Displays statistics about system resource usage. Provided by the dstat package.

free

Displays the amount of free and used memory in the system. Provided by the procps package.

iostat

Reports I/O statistics. Provided by the sysstat package.

iotop

Monitors disk and swap I/O on a per-process basis. Provided by the iotop package.

ip

Reports network interface statistics and errors. Provided by the iproute package.

mpstat

Reports processor-related statistics. Provided by the sysstat package.

sar

Reports information about system activity. Provided by the sysstat package.

ss

Reports network interface statistics. Provided by the iproute package.

top

Provides a dynamic real-time view of the tasks that are running on a system. Provided by the procps package.

uptime

Displays the system load averages for the past 1, 5, and 15 minutes. Provided by the procps package.

vmstat

Reports virtual memory statistics. Provided by the procps package.

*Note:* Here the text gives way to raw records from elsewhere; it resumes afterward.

-- ==== Sys2Proof/Machine/UiPhases.lean ====
section
/-! DEFINITION. The seven phases of the UI / Selection Controller (41_ui_controller.md sections 3, 5 and 6), each over
the cycle-local values, and the composite operation `UICYC` made of them, with a boundary between any two of the steps
R161 lists. -/

namespace Sys2Proof.Machine

/-- The read of `tick_count` (R164). -/
def sampleTime (s : State) : State := s.setUl { s.ul with t := s.tickCount }

/-- The read of `fault` (R164). -/
def sampleFault (s : State) : State := s.setUl { s.ul with fs := s.shared.fault }

/-- `UI.SAMPLE` (R164): four reads, each once, a boundary between any two. -/
def uiSample (s : State) : State :=
  let s := boundary (caRead s)
  let s := boundary (rotGet s)
  let s := boundary (sampleTime s)
  sampleFault s

/-- `UI.ACTIVITY` (R167). -/
def uiActivity (s : State) : State :=
  let s := if activity s.ul.c s.ul.r s.ui.lastRot then s.setUi { s.ui with lastActivity := s.ul.t } else s
  s.setUi { s.ui with lastRot := s.ul.r }

/-- The transition word of the cycle (R94, R168). -/
def cycleWord (s : State) : BitVec 7 :=
  uitWord (latched s.ul.fs) s.ui.state (clickClass s.cfg.quad s.ul.c)
    (timedOut s.cfg.editTimeout s.ul.t s.ui.lastActivity)

/-- `UI.DECODE` (R168). -/
def uiDecode (s : State) : State :=
  s.setUl { s.ul with st := s.ui.state, uit := cycleWord s, op := uitSelect (cycleWord s) }

/-- The picked transition is a `UI.FAULT_ENTER` (R165). -/
def entersFault (x : UiOp) : Bool := x == .faultEnterI || x == .faultEnterU || x == .faultEnterV

/-- `UI.PEND` in ChangeUnits (R165): the signed register value itself is clamped. -/
def pendUnits (s : State) : State :=
  let v := clampUnits s.cfg.unitsMin s.cfg.unitsMax s.ul.r
  let s := if v = s.ul.r.toInt then s else placeKnob (BitVec.ofInt 16 v) s
  s.setUi { s.ui with pending := { s.ui.pending with units := BitVec.ofInt 2 v } }

/-- `UI.PEND` in ChangeValue (R165): the decoded magnitude is clamped, the sign kept. -/
def pendValue (s : State) : State :=
  let d := rotDecode s.ul.r
  let lim := lastRow s.cfg s.ui.active.units
  let mag := if lim < d.1.toNat then BitVec.ofNat 15 lim else d.1
  let s := if lim < d.1.toNat then placeKnob (rotEncode mag d.2) s else s
  s.setUi { s.ui with pending := { s.ui.pending with value := mag, reverse := d.2 } }

/-- `UI.PEND` (R165). -/
def uiPend (s : State) : State :=
  if entersFault s.ul.op then s
  else match s.ul.st with
    | .changeUnits => pendUnits s
    | .changeValue => pendValue s
    | .idle => s
    | .fault => s

/-- `UI.TRANS` (R166). -/
def uiTrans (s : State) : State := performOp s.ul.op s

/-- What a cycle shows: the four digits, leftmost first, and the LED mask. -/
structure Picture where
  d3 : Byte
  d2 : Byte
  d1 : Byte
  d0 : Byte
  led : Byte
deriving DecidableEq, Repr

/-- `du` (R180). -/
def displayUnits (s : State) : Units :=
  if s.ui.state = .changeUnits then s.ui.pending.units else s.ui.active.units

/-- `led` (R184). -/
def ledOf (s : State) : Byte :=
  if s.ui.state = .changeUnits ∧ flashDark s.cfg.flashBit s.ul.t = true then 0#8 else ledMask (displayUnits s)

/-- The sign marker of a row (R182, R183). -/
def signGlyph (g : Glyphs) (rev : Bool) : Byte := if rev then g.minus else g.blank

/-- A row's digits with its sign marker (R182, R183). -/
def rowPicture (g : Glyphs) (rev : Bool) (x : FeedRow) (led : Byte) : Picture :=
  { d3 := signGlyph g rev, d2 := x.digit100, d1 := x.digit10, d0 := x.digit1, led := led }

/-- Four blank digits. -/
def blankPicture (g : Glyphs) (led : Byte) : Picture :=
  { d3 := g.blank, d2 := g.blank, d1 := g.blank, d0 := g.blank, led := led }

/-- The digits of the Fault state (R181). -/
def faultPicture (g : Glyphs) (k : FaultKind) (led : Byte) : Picture :=
  { d3 := g.minus, d2 := glyphDigit g (faultCode k), d1 := g.err, d0 := g.minus, led := led }

/-- What the cycle renders (R180 to R184). -/
def picture (s : State) : Picture :=
  let g := s.cfg.glyphs
  match s.ui.state with
  | .fault => if flashDark s.cfg.flashBit s.ul.t then blankPicture g (ledOf s) else faultPicture g s.ul.fs (ledOf s)
  | .changeValue =>
    if flashDark s.cfg.flashBit s.ul.t then blankPicture g (ledOf s)
    else rowPicture g s.ui.pending.reverse (feedRow s.cfg s.ui.active.units s.ui.pending.value) (ledOf s)
  | .idle => rowPicture g s.ui.active.reverse (feedRow s.cfg (displayUnits s) s.ui.active.value) (ledOf s)
  | .changeUnits => rowPicture g s.ui.active.reverse (feedRow s.cfg (displayUnits s) s.ui.active.value) (ledOf s)

/-- The five writes of R185, in its order, a boundary between any two. -/
def showPicture (x : Picture) (s : State) : State :=
  let s := boundary (sendDisplay 3#3 x.d3 s)
  let s := boundary (sendDisplay 2#3 x.d2 s)
  let s := boundary (sendDisplay 1#3 x.d1 s)
  let s := boundary (sendDisplay 0#3 x.d0 s)
  sendDisplay 4#3 x.led s

/-- `UI.RENDER` (R180 to R185). -/
def uiRender (s : State) : State := showPicture (picture s) s

/-- The write of `ratio` (R186). -/
def outputRatio (s : State) : State :=
  s.setShared { s.shared with ratio := (selectedRow s.cfg s.ui.active).ratio }

/-- The write of `reverse` (R186). -/
def outputReverse (s : State) : State := s.setShared { s.shared with reverse := s.ui.active.reverse }

/-- `UI.OUTPUT` (R186): `ratio` first, a boundary, then `reverse`. -/
def uiOutput (s : State) : State := outputReverse (boundary (outputRatio s))

/-- `UICYC` (R161): the seven phases, a boundary between any two (R61). -/
def uicyc (s : State) : State :=
  let s := boundary (uiSample s)
  let s := boundary (uiActivity s)
  let s := boundary (uiDecode s)
  let s := boundary (uiPend s)
  let s := boundary (uiTrans s)
  let s := boundary (uiRender s)
  uiOutput s

def execUiSample (s : State) : Host.Outcome State Fault Refusal := .next (uiSample s)
def execUiActivity (s : State) : Host.Outcome State Fault Refusal := .next (uiActivity s)
def execUiDecode (s : State) : Host.Outcome State Fault Refusal := .next (uiDecode s)
def execUiPend (s : State) : Host.Outcome State Fault Refusal := .next (uiPend s)
def execUiTrans (s : State) : Host.Outcome State Fault Refusal := .next (uiTrans s)
def execUiRender (s : State) : Host.Outcome State Fault Refusal := .next (uiRender s)
def execUiOutput (s : State) : Host.Outcome State Fault Refusal := .next (uiOutput s)

end Sys2Proof.Machine
end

Many of these utilities provide overlapping functionality. For more information, see the individual manual page for the utility.

See Section 5.2.3, “Parameters that Control System Performance” for a list of kernel parameters that affect system performance.

9.2.2 Monitoring Usage of System Resources

You need to collect and monitor system resources regularly to provide you with a continuous record of a system. Establish a baseline of acceptable measurements under typical operating conditions. You can then use the baseline as a reference point to make it easier to identify memory shortages, spikes in resource usage, and other problems when they occur. Monitoring system performance also allows you to plan for future growth and to see how configuration changes might affect future performance.

To run a monitoring command every interval seconds in real time and watch its output change, use the watch command. For example, the following command runs the mpstat command once per second:

# watch -n interval mpstat

Alternatively, many of the commands allow you to specify the sampling interval in seconds, for example:

# mpstat interval

If installed, the sar command records statistics every 10 minutes while the system is running and retains this information for every day of the current month. The following command displays all the statistics that sar recorded for day DD of the current month:

# sar -A -f /var/log/sa/saDD

To run sar command as a background process and collect data in a file that you can display later by using the -f option:

# sar -o datafile interval count >/dev/null 2>&1 &

where count is the number of samples to record.

Oracle OSWatcher Black Box (OSWbb) and OSWbb analyzer (OSWbba) are useful tools for collecting and analysing performance statistics. For more information, see Section 9.2.4, “About OSWatcher Black Box”.

9.2.2.1 Monitoring CPU Usage

The uptime, mpstat, sar, dstat, and top utilities allow you to monitor CPU usage. When a system's CPU cores are all occupied executing the code of processes, other processes must wait until a CPU core becomes free or the scheduler switches a CPU core to run their code. If too many processes are queued too often, this can represent a bottleneck in the performance of the system.

The commands mpstat -P ALL and sar -u -P ALL display CPU usage statistics for each CPU core and averaged across all CPU cores.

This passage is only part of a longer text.